--- Task prompt ---
Look below for the lines from the one with "(payloadKind p)) →" to the one with "e.payload) ≤ kindCode (payloadKind victim.payload)) →", and copy exactly those lines, both ends included.

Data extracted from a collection
■ ■ ■ ■ ■ ■ ■

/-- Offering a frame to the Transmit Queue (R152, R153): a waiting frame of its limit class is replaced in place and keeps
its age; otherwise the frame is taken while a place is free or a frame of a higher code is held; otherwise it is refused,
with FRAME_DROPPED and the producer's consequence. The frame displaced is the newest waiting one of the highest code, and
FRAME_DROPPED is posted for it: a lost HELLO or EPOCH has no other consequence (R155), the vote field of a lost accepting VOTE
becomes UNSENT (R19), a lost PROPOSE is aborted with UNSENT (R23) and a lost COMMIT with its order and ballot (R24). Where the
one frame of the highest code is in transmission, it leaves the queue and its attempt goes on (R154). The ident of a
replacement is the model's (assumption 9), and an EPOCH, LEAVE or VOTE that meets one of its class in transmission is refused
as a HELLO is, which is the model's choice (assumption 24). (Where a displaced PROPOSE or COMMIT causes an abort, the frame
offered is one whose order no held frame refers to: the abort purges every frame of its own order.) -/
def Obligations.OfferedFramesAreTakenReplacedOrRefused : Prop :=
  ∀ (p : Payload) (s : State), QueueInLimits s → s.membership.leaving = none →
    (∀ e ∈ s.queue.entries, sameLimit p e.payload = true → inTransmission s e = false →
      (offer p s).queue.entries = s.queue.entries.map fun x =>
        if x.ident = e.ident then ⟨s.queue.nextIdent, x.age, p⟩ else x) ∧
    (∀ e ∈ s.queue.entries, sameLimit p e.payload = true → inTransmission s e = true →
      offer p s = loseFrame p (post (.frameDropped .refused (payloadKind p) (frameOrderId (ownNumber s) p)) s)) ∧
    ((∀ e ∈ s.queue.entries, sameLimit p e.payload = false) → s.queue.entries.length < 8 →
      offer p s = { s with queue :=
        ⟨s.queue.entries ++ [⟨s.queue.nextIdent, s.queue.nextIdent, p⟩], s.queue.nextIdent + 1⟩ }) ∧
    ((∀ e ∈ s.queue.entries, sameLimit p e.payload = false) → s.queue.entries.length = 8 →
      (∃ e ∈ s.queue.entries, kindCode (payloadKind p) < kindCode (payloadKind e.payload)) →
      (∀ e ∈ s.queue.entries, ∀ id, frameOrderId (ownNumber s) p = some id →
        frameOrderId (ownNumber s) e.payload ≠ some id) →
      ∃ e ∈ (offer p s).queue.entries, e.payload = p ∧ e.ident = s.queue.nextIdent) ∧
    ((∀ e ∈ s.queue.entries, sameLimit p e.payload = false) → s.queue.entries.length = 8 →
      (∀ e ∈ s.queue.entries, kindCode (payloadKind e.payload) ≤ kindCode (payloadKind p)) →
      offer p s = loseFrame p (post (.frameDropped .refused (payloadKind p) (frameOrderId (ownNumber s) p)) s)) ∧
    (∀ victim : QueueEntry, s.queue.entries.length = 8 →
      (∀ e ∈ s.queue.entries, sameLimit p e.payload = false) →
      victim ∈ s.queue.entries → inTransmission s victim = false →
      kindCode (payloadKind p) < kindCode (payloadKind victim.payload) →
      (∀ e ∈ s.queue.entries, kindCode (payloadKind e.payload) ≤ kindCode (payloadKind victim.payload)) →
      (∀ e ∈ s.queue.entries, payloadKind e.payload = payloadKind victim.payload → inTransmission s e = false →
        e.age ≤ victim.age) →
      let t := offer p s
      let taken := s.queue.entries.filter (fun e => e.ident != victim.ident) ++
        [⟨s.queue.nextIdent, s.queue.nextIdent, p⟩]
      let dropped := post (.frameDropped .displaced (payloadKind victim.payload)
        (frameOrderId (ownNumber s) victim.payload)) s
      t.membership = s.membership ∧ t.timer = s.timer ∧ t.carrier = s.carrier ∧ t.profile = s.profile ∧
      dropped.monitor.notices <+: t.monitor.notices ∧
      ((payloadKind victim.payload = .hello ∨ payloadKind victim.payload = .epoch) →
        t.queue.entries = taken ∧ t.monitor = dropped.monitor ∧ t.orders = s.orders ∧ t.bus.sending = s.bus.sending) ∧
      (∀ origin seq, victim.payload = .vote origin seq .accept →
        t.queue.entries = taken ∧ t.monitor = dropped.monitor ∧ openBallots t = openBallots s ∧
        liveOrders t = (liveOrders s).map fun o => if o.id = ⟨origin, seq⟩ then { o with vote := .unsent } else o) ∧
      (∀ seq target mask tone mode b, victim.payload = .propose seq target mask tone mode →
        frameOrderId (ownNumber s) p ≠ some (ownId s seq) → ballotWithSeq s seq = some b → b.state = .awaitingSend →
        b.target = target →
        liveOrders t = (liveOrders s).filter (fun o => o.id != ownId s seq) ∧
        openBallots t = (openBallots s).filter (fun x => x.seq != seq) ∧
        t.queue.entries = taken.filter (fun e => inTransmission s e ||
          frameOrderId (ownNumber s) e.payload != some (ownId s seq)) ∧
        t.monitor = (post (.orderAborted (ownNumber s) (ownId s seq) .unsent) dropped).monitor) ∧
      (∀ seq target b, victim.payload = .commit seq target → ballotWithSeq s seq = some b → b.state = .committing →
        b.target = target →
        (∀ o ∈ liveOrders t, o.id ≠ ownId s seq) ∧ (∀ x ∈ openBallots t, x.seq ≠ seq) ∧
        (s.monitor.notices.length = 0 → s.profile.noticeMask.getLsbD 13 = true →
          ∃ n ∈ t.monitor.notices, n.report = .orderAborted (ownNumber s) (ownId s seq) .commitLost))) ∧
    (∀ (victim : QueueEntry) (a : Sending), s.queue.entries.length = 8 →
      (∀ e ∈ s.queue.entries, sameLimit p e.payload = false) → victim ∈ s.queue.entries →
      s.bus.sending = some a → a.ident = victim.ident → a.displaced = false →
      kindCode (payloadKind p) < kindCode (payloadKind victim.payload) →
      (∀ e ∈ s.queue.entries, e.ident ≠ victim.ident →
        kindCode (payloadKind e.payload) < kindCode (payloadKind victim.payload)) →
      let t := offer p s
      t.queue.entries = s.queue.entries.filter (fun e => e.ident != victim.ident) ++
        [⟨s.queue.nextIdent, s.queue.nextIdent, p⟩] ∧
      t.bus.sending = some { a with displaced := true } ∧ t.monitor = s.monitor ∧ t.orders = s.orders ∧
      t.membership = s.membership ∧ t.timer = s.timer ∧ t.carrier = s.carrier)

■ ■ ■ ■ ■ ■ ■

--- Exercise result ---
      (∀ e ∈ s.queue.entries, kindCode (payloadKind e.payload) ≤ kindCode (payloadKind p)) →
      offer p s = loseFrame p (post (.frameDropped .refused (payloadKind p) (frameOrderId (ownNumber s) p)) s)) ∧
    (∀ victim : QueueEntry, s.queue.entries.length = 8 →
      (∀ e ∈ s.queue.entries, sameLimit p e.payload = false) →
      victim ∈ s.queue.entries → inTransmission s victim = false →
      kindCode (payloadKind p) < kindCode (payloadKind victim.payload) →
      (∀ e ∈ s.queue.entries, kindCode (payloadKind e.payload) ≤ kindCode (payloadKind victim.payload)) →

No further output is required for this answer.